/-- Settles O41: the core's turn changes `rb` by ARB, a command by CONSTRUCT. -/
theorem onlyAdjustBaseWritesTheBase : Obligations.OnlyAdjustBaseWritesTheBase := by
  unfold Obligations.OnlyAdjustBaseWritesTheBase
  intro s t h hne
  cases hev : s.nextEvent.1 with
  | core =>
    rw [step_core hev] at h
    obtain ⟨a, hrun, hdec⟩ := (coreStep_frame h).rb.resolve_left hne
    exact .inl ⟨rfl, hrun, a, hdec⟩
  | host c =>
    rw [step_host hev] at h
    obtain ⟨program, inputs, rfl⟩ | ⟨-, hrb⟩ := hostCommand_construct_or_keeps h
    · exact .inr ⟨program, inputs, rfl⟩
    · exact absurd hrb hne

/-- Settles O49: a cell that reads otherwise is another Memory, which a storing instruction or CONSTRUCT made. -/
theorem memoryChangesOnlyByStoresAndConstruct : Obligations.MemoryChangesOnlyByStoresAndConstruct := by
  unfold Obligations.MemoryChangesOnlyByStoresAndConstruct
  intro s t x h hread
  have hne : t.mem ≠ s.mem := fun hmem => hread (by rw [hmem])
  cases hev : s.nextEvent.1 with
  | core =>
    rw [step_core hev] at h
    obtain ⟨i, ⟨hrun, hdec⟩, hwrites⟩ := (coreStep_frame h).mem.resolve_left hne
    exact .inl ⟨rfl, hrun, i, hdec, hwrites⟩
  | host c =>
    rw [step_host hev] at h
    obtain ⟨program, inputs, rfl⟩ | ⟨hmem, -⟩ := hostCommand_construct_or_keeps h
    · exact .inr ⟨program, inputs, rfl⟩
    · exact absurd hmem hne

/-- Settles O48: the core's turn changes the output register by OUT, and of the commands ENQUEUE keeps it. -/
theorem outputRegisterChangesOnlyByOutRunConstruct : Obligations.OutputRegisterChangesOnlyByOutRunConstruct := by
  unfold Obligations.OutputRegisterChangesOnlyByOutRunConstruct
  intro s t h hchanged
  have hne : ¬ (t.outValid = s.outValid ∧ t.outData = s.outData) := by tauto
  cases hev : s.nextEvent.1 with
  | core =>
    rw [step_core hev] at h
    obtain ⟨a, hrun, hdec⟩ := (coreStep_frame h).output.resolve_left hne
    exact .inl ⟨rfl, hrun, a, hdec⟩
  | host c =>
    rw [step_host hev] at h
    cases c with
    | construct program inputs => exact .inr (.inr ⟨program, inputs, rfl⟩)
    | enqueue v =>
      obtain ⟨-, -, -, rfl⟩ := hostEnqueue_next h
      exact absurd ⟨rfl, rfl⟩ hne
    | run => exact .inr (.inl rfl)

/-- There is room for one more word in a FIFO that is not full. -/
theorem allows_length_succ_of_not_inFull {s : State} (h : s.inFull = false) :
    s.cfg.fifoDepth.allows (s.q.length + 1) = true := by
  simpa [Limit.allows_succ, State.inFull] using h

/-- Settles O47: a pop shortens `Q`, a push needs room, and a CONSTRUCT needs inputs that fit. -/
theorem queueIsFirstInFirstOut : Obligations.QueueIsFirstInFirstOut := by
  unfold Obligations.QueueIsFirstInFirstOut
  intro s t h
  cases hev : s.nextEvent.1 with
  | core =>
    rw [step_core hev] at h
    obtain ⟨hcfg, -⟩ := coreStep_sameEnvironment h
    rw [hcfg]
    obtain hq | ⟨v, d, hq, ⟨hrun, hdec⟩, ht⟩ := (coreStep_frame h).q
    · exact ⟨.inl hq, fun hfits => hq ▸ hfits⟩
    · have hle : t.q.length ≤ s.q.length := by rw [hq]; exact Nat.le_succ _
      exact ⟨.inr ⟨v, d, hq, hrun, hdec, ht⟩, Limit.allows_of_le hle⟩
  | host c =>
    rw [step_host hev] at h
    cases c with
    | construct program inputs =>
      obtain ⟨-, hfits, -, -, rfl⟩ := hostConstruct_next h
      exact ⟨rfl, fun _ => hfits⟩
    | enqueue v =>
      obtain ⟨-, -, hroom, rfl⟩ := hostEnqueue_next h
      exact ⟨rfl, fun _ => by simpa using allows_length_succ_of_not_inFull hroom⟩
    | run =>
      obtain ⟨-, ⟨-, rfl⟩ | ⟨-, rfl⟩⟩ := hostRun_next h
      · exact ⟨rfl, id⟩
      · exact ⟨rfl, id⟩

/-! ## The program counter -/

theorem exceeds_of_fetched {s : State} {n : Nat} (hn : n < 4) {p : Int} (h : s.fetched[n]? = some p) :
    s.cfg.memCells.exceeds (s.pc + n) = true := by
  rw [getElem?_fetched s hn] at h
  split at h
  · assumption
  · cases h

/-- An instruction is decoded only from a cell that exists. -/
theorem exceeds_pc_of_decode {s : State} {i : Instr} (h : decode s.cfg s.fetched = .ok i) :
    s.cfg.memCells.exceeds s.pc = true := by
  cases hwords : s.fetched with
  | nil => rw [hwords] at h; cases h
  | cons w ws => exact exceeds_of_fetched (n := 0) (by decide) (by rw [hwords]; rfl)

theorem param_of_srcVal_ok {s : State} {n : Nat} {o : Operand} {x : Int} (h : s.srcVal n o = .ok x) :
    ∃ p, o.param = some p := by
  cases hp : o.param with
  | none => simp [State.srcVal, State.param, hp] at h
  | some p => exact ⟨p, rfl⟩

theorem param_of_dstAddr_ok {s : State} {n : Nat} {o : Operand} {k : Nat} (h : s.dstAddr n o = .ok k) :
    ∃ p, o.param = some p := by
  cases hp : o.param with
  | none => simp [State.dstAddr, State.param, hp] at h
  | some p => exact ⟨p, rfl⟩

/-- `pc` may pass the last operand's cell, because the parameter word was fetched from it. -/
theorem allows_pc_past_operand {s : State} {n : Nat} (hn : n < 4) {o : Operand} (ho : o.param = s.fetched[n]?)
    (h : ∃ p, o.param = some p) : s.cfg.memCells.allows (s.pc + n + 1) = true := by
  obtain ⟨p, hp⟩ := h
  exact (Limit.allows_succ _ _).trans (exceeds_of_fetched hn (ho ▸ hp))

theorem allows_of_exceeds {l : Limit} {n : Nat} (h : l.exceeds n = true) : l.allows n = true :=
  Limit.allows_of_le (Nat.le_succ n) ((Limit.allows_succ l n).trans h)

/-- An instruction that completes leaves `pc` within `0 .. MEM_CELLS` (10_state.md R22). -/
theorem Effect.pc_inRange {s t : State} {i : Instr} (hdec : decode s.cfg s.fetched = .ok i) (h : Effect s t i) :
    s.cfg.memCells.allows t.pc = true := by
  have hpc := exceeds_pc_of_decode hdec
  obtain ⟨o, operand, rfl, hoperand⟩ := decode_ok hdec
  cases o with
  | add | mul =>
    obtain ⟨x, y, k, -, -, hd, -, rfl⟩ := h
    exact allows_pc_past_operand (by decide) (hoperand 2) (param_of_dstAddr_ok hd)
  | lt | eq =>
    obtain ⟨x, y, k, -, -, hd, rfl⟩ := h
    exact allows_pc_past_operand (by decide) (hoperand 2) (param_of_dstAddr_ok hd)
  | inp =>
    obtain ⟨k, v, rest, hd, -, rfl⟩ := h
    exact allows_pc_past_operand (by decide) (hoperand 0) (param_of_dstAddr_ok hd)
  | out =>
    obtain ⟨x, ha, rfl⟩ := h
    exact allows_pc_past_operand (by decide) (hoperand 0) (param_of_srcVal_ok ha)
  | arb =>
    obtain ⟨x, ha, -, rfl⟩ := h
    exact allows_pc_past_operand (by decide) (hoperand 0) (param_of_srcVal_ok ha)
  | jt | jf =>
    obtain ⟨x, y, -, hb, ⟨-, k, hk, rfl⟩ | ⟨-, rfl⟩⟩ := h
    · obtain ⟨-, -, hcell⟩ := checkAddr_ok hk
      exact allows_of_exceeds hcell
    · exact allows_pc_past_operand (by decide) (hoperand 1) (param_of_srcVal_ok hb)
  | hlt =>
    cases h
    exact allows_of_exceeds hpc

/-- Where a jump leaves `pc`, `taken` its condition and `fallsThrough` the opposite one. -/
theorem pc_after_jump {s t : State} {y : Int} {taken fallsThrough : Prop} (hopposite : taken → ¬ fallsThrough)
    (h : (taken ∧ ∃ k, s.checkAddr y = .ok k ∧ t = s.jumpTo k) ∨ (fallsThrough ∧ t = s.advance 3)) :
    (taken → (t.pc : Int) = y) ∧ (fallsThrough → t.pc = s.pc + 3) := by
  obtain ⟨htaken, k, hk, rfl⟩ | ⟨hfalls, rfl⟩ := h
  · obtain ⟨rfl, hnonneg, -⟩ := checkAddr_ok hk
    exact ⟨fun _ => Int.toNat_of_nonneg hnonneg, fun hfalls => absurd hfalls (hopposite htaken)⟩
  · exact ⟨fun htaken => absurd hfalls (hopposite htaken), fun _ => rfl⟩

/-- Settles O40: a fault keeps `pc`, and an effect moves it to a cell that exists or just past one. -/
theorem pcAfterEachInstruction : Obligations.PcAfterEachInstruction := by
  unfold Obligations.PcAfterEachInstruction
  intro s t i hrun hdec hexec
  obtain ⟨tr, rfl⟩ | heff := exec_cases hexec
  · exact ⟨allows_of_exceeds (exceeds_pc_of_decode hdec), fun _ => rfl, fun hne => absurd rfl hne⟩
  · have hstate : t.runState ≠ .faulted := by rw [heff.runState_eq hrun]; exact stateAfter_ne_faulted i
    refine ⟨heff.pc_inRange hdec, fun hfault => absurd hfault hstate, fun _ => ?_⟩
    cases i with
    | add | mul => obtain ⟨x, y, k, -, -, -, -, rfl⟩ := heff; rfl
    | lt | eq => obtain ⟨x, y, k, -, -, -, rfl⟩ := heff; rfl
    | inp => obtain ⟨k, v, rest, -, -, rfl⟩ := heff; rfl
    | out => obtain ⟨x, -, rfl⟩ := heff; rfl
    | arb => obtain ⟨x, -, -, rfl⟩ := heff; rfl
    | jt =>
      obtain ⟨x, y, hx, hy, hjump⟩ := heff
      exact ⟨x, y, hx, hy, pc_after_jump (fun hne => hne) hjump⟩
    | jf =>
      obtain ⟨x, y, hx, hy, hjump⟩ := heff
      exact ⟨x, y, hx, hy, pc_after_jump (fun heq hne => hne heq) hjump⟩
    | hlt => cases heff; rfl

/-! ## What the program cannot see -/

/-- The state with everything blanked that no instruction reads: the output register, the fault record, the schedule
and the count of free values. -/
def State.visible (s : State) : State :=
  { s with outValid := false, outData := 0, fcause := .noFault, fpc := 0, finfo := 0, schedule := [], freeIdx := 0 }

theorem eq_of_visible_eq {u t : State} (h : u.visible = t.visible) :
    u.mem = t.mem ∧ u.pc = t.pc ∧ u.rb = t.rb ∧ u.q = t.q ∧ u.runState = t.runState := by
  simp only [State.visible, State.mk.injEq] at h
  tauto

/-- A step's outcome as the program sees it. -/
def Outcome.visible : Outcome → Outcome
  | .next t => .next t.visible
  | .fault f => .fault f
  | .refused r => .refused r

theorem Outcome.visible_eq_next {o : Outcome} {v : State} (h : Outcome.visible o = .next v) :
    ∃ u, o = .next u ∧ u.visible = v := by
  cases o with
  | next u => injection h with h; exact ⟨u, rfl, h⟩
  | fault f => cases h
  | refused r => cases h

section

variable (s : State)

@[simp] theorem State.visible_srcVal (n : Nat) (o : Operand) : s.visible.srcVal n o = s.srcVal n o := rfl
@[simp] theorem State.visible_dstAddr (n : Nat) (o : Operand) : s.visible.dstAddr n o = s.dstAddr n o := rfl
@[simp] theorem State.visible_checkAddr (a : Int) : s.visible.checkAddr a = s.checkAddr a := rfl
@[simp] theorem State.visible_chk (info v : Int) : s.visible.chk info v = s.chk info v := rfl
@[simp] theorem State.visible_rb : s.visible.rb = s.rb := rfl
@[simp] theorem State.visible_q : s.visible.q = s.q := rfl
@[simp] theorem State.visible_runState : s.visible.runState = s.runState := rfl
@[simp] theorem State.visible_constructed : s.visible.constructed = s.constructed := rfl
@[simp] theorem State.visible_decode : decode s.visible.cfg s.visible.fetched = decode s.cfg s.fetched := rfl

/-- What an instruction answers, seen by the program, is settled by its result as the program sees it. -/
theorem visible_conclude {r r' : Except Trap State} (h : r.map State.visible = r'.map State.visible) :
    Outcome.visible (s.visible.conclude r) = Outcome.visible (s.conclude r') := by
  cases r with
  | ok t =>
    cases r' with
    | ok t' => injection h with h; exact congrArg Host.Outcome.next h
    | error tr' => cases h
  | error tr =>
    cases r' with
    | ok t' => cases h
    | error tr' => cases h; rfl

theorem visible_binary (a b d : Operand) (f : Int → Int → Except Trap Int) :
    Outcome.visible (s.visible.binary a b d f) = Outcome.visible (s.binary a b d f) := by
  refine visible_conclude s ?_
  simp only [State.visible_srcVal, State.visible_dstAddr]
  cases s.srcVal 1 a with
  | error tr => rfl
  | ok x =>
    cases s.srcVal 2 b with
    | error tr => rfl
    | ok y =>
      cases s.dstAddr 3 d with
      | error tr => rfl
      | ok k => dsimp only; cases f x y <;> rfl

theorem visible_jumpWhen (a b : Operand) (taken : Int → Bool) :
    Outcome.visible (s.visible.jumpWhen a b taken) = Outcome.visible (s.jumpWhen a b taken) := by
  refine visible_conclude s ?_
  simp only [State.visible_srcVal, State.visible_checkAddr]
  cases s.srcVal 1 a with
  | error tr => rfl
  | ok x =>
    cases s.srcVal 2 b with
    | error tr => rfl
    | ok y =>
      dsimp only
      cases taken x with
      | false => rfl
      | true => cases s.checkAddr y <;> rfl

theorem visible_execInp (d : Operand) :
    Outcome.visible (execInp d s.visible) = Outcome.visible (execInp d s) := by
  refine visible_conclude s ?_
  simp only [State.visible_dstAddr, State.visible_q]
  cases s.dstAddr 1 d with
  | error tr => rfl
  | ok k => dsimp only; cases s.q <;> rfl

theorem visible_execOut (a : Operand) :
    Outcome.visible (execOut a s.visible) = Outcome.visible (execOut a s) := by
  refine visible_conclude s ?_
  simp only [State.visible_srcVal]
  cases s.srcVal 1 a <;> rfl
+-------+
### What to work on:
The answer should consist solely of the lines from the first line above through the one with "intro s t h hchanged", both included, repeated exactly.

### Solution to the exercise:
/-- Settles O41: the core's turn changes `rb` by ARB, a command by CONSTRUCT. -/
theorem onlyAdjustBaseWritesTheBase : Obligations.OnlyAdjustBaseWritesTheBase := by
  unfold Obligations.OnlyAdjustBaseWritesTheBase
  intro s t h hne
  cases hev : s.nextEvent.1 with
  | core =>
    rw [step_core hev] at h
    obtain ⟨a, hrun, hdec⟩ := (coreStep_frame h).rb.resolve_left hne
    exact .inl ⟨rfl, hrun, a, hdec⟩
  | host c =>
    rw [step_host hev] at h
    obtain ⟨program, inputs, rfl⟩ | ⟨-, hrb⟩ := hostCommand_construct_or_keeps h
    · exact .inr ⟨program, inputs, rfl⟩
    · exact absurd hrb hne

/-- Settles O49: a cell that reads otherwise is another Memory, which a storing instruction or CONSTRUCT made. -/
theorem memoryChangesOnlyByStoresAndConstruct : Obligations.MemoryChangesOnlyByStoresAndConstruct := by
  unfold Obligations.MemoryChangesOnlyByStoresAndConstruct
  intro s t x h hread
  have hne : t.mem ≠ s.mem := fun hmem => hread (by rw [hmem])
  cases hev : s.nextEvent.1 with
  | core =>
    rw [step_core hev] at h
    obtain ⟨i, ⟨hrun, hdec⟩, hwrites⟩ := (coreStep_frame h).mem.resolve_left hne
    exact .inl ⟨rfl, hrun, i, hdec, hwrites⟩
  | host c =>
    rw [step_host hev] at h
    obtain ⟨program, inputs, rfl⟩ | ⟨hmem, -⟩ := hostCommand_construct_or_keeps h
    · exact .inr ⟨program, inputs, rfl⟩
    · exact absurd hmem hne

/-- Settles O48: the core's turn changes the output register by OUT, and of the commands ENQUEUE keeps it. -/
theorem outputRegisterChangesOnlyByOutRunConstruct : Obligations.OutputRegisterChangesOnlyByOutRunConstruct := by
  unfold Obligations.OutputRegisterChangesOnlyByOutRunConstruct
  intro s t h hchanged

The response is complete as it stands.